└── README.md


/README.md:
--------------------------------------------------------------------------------
  1 | # Peer-to-Peer Frequently Asked Questions
  2 | 
  3 | **N.B.** This FAQ focuses on the very nebulous term "p2p system". There's not a
  4 | single answer that maps exactly to *all* peer-to-peer systems; this FAQ does its
  5 | best to provide a general answer when possible, and provide concrete examples
  6 | where it makes sense.
  7 | 
  8 | This FAQ also provides multiple answers per question, from various authors.

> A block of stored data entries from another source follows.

-- ==== Sys2Proof/Safety.lean ====
section
/-! DEFINITION. The terms the claims are stated in: sound states and a correct end of a run (spec/10_state.md R28, R52;
spec/20_memory.md R60, R68; spec/70_reset_and_hazards.md R292), what a step leaves unchanged, what an address maps
to, and the trap entry written out. They are written from the rules in terms of plain fields, bits and raw reads,
so that a claim does not repeat the machine's own operations. -/

namespace Sys2Proof.Machine

/-! ### Sound states -/

/-- The reserved bits 7, 5, 4, 3 of `FR` are 0 (R28). -/
abbrev State.reservedFlagsZero (s : State) : Prop := s.fr &&& 0xB8#8 = 0#8

/-- Memory is in its canonical form and lists nothing outside `[0, MEM_SIZE)` (R60). -/
abbrev State.memorySound (s : State) : Prop := Memory.wf s.mem ∧ Memory.within s.mem s.cfg.memSize

/-- The invariant of the machine. -/
abbrev State.Inv (s : State) : Prop := s.memorySound ∧ s.reservedFlagsZero

/-- A step may run (R140). -/
abbrev State.running (s : State) : Prop := s.halted = false ∧ s.hostError = false

/-- The only correct end of a run: halted, with no host error (R146, R292). -/
abbrev State.correctEnd (s : State) : Prop := s.halted = true ∧ s.hostError = false

/-! ### What stays as it was -/

/-- Every general register but those listed is unchanged. -/
def RegsKeptBut (s t : State) (written : List RegNum) : Prop := ∀ k, k ∉ written → t.reg k = s.reg k

/-- Every special register but those listed reads as before. -/
def SpecialsKeptBut (s t : State) (written : List SpecialReg) : Prop :=
  ∀ r, r ∉ written → t.readSpecial r = s.readSpecial r

/-- Every byte of memory reads as before. -/
def MemoryKept (s t : State) : Prop := ∀ a, Memory.read t.mem a = Memory.read s.mem a

/-- Every byte of memory but the four from `pa` up reads as before. -/
def MemoryKeptBut (s t : State) (pa : Nat) : Prop :=
  ∀ a, a < pa ∨ pa + 4 ≤ a → Memory.read t.mem a = Memory.read s.mem a

/-- The four bytes from `pa` up hold `v`, little-endian (R61). -/
def MemoryHolds (t : State) (pa : Nat) (v : Word) : Prop :=
  Memory.read t.mem pa = v.extractLsb' 0 8 ∧ Memory.read t.mem (pa + 1) = v.extractLsb' 8 8 ∧
  Memory.read t.mem (pa + 2) = v.extractLsb' 16 8 ∧ Memory.read t.mem (pa + 3) = v.extractLsb' 24 8

/-- The terminal flags, the parameters and the environment's side are unchanged. -/
def OutsideKept (s t : State) : Prop :=
  t.halted = s.halted ∧ t.hostError = s.hostError ∧ t.cfg = s.cfg ∧ t.ioAnswers = s.ioAnswers ∧ t.ioLog = s.ioLog

/-- The four flags, and 0 in the reserved bits of `FR` (R28). -/
def FlagsAre (t : State) (c z sg v : Bool) : Prop :=
  t.fr[0] = c ∧ t.fr[1] = z ∧ t.fr[2] = sg ∧ t.fr[6] = v ∧ t.fr &&& 0xB8#8 = 0#8

/-- What an arithmetic or logic instruction does: `r` in `R[rd]`, all four flags with Z and S from `r`, `I0` past
the instruction, and nothing else (R144, R150). -/
def AluEffect (s t : State) (rd : RegNum) (r : Word) (c v : Bool) : Prop :=
  t.reg rd = r ∧ FlagsAre t c (decide (r = 0#32)) (r[31]) v ∧ t.i0 = s.i0 + 8#32 ∧
  RegsKeptBut s t [rd] ∧ SpecialsKeptBut s t [.i0, .fr] ∧ MemoryKept s t ∧ OutsideKept s t

/-- What a register move does: `r` in `R[rd]`, `I0` past the instruction, and nothing else (R180). -/
def MoveEffect (s t : State) (rd : RegNum) (r : Word) : Prop :=
  t.reg rd = r ∧ t.i0 = s.i0 + 8#32 ∧
  RegsKeptBut s t [rd] ∧ SpecialsKeptBut s t [.i0] ∧ MemoryKept s t ∧ OutsideKept s t

/-- What a store does to memory: the four bytes from `pa` up hold `v`, every other byte reads as before. Storing into a
memory list that is not in its canonical form, which no run reaches, is left open. -/
def StoreEffect (s t : State) (pa : Nat) (v : Word) : Prop :=
  MemoryKeptBut s t pa ∧ (Memory.wf s.mem = true → MemoryHolds t pa v)

/-- The word in the four bytes from `pa` up, most significant byte at the highest address (R61). -/
def wordAt (s : State) (pa : Nat) : Word :=
  Memory.read s.mem (pa + 3) ++ Memory.read s.mem (pa + 2) ++ Memory.read s.mem (pa + 1) ++ Memory.read s.mem pa

/-- The 14 special registers in the order of their numbers, 8-bit ones zero-extended (R30, R31). -/
def specialsInOrder (s : State) : List Word :=
  [s.i0, s.s0, s.s1, s.fr.setWidth 32, s.ivtr, s.ie0.setWidth 32, s.ie1, s.ie2, s.ie3.setWidth 32, s.ie4,
   s.tpdr, s.tsp, s.prr.setWidth 32, s.msr]

/-- What a write of `v` to special register number `n` leaves in it, when it held `old` (R31, R46, R228). -/
def specialStored (n : Nat) (old v : Word) : Word :=
  if n = 12 then old else if n = 3 then v &&& 0x47#32 else if n = 5 ∨ n = 8 then v &&& 0xFF#32 else v

/-! ### What an address maps to -/

/-- Both entries of `va` are present, the walk gives `pde` and `pte`, and `va` translates to `pa` (R70 to R72). -/
abbrev State.Maps (s : State) (va pde pte pa : Word) : Prop :=
  s.physRead (s.tpdr + 4#32 * (va >>> 22)) = some pde ∧ pde[0] = true ∧
  s.physRead ((pde &&& 0xFFFFF000#32) + 4#32 * ((va >>> 12) &&& 0x3FF#32)) = some pte ∧ pte[0] = true ∧
  pa = (pte &&& 0xFFFFF000#32) ||| (va &&& 0xFFF#32)

/-- The entry of `va` is not present at one of the two levels (R73). -/
def State.Missing (s : State) (va : Word) : Prop :=
  ∃ pde, s.physRead (s.tpdr + 4#32 * (va >>> 22)) = some pde ∧
    (pde[0] = false ∨
      pde[0] = true ∧ ∃ pte, pte[0] = false ∧
        s.physRead ((pde &&& 0xFFFFF000#32) + 4#32 * ((va >>> 12) &&& 0x3FF#32)) = some pte)

/-- The walk of `va` reads an entry outside physical memory (R68, R72). -/
def State.WalkLeavesMemory (s : State) (va : Word) : Prop :=
  s.physRead (s.tpdr + 4#32 * (va >>> 22)) = none ∨
    ∃ pde, s.physRead (s.tpdr + 4#32 * (va >>> 22)) = some pde ∧ pde[0] = true ∧
      s.physRead ((pde &&& 0xFFFFF000#32) + 4#32 * ((va >>> 12) &&& 0x3FF#32)) = none

/-- The mode may access through these entries: kernel mode, or `kernel_only` clear in both (R76). -/
abbrev State.MayAccess (s : State) (pde pte : Word) : Prop :=
  s.msr[31] = true ∨ pde[10] = false ∧ pte[10] = false

/-- The virtual address of an instruction's data access (R190, R194, R196, R204, R205). -/
def dataAddressOf (i : Instr) (s : State) : Option Word :=
  match i with
  | .ldr _ rs1 imm | .str _ rs1 imm => some (if rs1 = s.cfg.absSentinel then imm else s.reg rs1 + imm)
  | .push _ | .call _ => some (s.s0 - 4#32)
  | .pop _ | .ret => some s.s0
  | .add _ _ _ | .sub _ _ _ | .and _ _ _ | .or _ _ _ | .xor _ _ _ | .mul _ _ _ | .div _ _ _ | .mod _ _ _ => none
  | .lsl _ _ _ | .lsr _ _ _ | .asl _ _ _ | .asr _ _ _ | .not _ _ | .neg _ _ | .inc _ | .dec _ => none
  | .mov _ _ | .cmp _ _ | .sext _ _ | .zext _ _ | .jmp _ | .jal _ | .beq _ | .bne _ | .nop | .hlt => none
  | .swi _ | .iret | .mfs _ _ | .mts _ _ | .out _ _ | .inp _ _ => none

/-- The instruction's data access is a write (R65). -/
def storesData : Instr → Bool
  | .str _ _ _ | .push _ | .call _ => true
  | .add _ _ _ | .sub _ _ _ | .and _ _ _ | .or _ _ _ | .xor _ _ _ | .mul _ _ _ | .div _ _ _ | .mod _ _ _ => false
  | .lsl _ _ _ | .lsr _ _ _ | .asl _ _ _ | .asr _ _ _ | .not _ _ | .neg _ _ | .inc _ | .dec _ => false
  | .mov _ _ | .cmp _ _ | .sext _ _ | .zext _ _ | .ldr _ _ _ | .pop _ | .jmp _ | .jal _ | .beq _ | .bne _ => false
  | .ret | .nop | .hlt | .swi _ | .iret | .mfs _ _ | .mts _ _ | .out _ _ | .inp _ _ => false

/-- The destination of an R-type instruction (R163). -/
def aluDest : Instr → Option RegNum
  | .add rd _ _ | .sub rd _ _ | .and rd _ _ | .or rd _ _ | .xor rd _ _ | .mul rd _ _ | .div rd _ _ | .mod rd _ _ => some rd
  | .lsl rd _ _ | .lsr rd _ _ | .asl rd _ _ | .asr rd _ _ => some rd
  | .not rd _ | .neg rd _ | .inc rd | .dec rd => some rd
  | .mov _ _ | .cmp _ _ | .sext _ _ | .zext _ _ | .ldr _ _ _ | .str _ _ _ | .push _ | .pop _ => none
  | .jmp _ | .jal _ | .beq _ | .bne _ | .call _ | .ret | .nop | .hlt => none
  | .swi _ | .iret | .mfs _ _ | .mts _ _ | .out _ _ | .inp _ _ => none

/-- The instruction sets `I0` itself (R144 cases (a) and (b)), raises an interrupt by design (`SWI`), or writes `I0`
before the advance (`MTS` to `I0`, R148). -/
def setsPc : Instr → Bool
  | .jmp _ | .jal _ | .call _ | .ret | .iret | .beq _ | .bne _ | .swi _ => true
  | .mts spec _ => spec == 0#5
  | .add _ _ _ | .sub _ _ _ | .and _ _ _ | .or _ _ _ | .xor _ _ _ | .mul _ _ _ | .div _ _ _ | .mod _ _ _ => false
  | .lsl _ _ _ | .lsr _ _ _ | .asl _ _ _ | .asr _ _ _ | .not _ _ | .neg _ _ | .inc _ | .dec _ => false
  | .mov _ _ | .cmp _ _ | .sext _ _ | .zext _ _ | .ldr _ _ _ | .str _ _ _ | .push _ | .pop _ => false
  | .nop | .hlt | .mfs _ _ | .out _ _ | .inp _ _ => false

/-- The bits of a word that decide its instruction: the opcode and the fields R118 lists. -/
def usedBits : Instr → InstrWord
  | .add _ _ _ | .sub _ _ _ | .and _ _ _ | .or _ _ _ | .xor _ _ _ | .mul _ _ _ | .div _ _ _ | .mod _ _ _ =>
    0xFFFFF80000000000#64
  | .lsl _ _ _ | .lsr _ _ _ | .asl _ _ _ | .asr _ _ _ => 0xFFFF07E000000000#64
  | .not _ _ | .neg _ _ | .mov _ _ | .cmp _ _ | .sext _ _ | .zext _ _ | .mfs _ _ | .mts _ _ | .out _ _ | .inp _ _ =>
    0xFFFF000000000000#64
  | .inc _ | .dec _ | .push _ | .pop _ => 0xFFE0000000000000#64
  | .ldr _ _ _ | .str _ _ _ => 0xFFFFFFFFFFFF0000#64
  | .beq _ | .bne _ | .swi _ => 0xFC00FFFFFFFF0000#64
  | .jmp _ | .jal _ | .call _ => 0xFFFFFFFFFC000000#64
  | .ret | .iret | .nop | .hlt => 0xFC00000000000000#64

/-- The bits of a word that are not reserved in its format (R102 to R104). -/
def formatBits : Format → InstrWord
  | .r => 0xFFFFFFFFE0000000#64
  | .i => 0xFFFFFFFFFFFF0000#64
  | .j => 0xFFFFFFFFFC000000#64

/-! ### The trap entry, written out -/

/-- The context is saved, the error code recorded, kernel mode forced, `I0` at the handler; nothing else is changed
(R250, R251). -/
def TrapTaken (s t : State) (n ec : Byte) : Prop :=
  ∃ handler, s.physRead (s.ivtr + 4#32 * n.setWidth 32) = some handler ∧
    t = { s with ie0 := ec, ie1 := s.i0, ie2 := s.s0, ie3 := s.fr, ie4 := s.msr,
                 msr := s.msr ||| 0x80000000#32, i0 := handler }

/-- The machine has stopped with `host_error` set and nothing else written (R68). -/
def HostStopped (s t : State) : Prop := t = { s with hostError := true }

/-- The vector of interrupt `n` lies in physical memory (R252, R253). -/
abbrev State.vectorInMemory (s : State) (n : Byte) : Prop :=
  (s.ivtr + 4#32 * n.setWidth 32).toNat + 4 ≤ s.cfg.memSize

/-- Interrupt `n` with code `ec` is delivered, or, when its vector is outside memory, the machine stops (R250, R253); that
the stop is a next state is the model's choice (log 4). -/
def Trapped (s t : State) (n ec : Byte) : Prop :=
  (s.vectorInMemory n → TrapTaken s t n ec) ∧ (¬ s.vectorInMemory n → HostStopped s t)

/-- The eight bytes at `I0` lie in physical memory, in two halves (R141). -/
abbrev State.fetchInMemory (s : State) : Prop :=
  s.i0.toNat + 4 ≤ s.cfg.memSize ∧ (s.i0 + 4#32).toNat + 4 ≤ s.cfg.memSize

/-- The eight bytes at `I0` as one little-endian word (R61, R141). -/
def State.wordAtPc (s : State) : InstrWord :=
  wordAt s (s.i0 + 4#32).toNat ++ wordAt s s.i0.toNat

end Sys2Proof.Machine
end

  9 | There is no single objective perspective, so more viewpoints are invited: file a
 10 | pull request!
 11 | 
 12 | ## 1. Sounds great, but will it scale?
 13 | 
 14 | *From [@staltz][staltz]:*
 15 | 
 16 | Yes. It is rare to find a p2p service that does not scale. They are distributed
 17 | systems by design, and most distributed systems are meant to scale. You could
 18 | say, then, that many distributed systems take cues from p2p systems in order to
 19 | scale properly. As a good example, Skype was built by the same engineers who
 20 | built Kazaa, and Skype internally used p2p distribution in order to alleviate
 21 | the load from any single node, and to save costs. Bittorrent also thrives in
 22 | situations where there are a high number of peers.
 23 | 
 24 | Like centralized systems, performance will suffer if the load is not
 25 | distributed. A torrent file with only one seed and thousands of leechers would
 26 | struggle to initially share to the first wave of peers. Unlike a centralized
 27 | system though, once that first wave of peers downloads a copy, the bandwidth for
 28 | that torrent data to be served grows exponentially.
 29 | 
 30 | ## 2. If websites are hosted on p2p, what happens when no peers are online?
 31 | 
 32 | *From [@noffle][noffle]:*
 33 | 
 34 | The same result as when a centralized website goes down: it isn't available.
 35 | 
 36 | The difference is that peer-to-peer networks distribute *the power to host*. I
 37 | could run a peer serving my website on a server. Instantly I have the same
 38 | website availability as a traditional centralized website. The difference is
 39 | that there may be many peers in the swarm that are also hosting my website, so
 40 | if my server goes down, the site will continue to be accessible through those
 41 | seeding peers.
 42 | 
 43 | *From [@retrohacker][retrohacker]:*
 44 | 
 45 | Many p2p systems, i.e. BitTorrent, are optimized for sharing popular content.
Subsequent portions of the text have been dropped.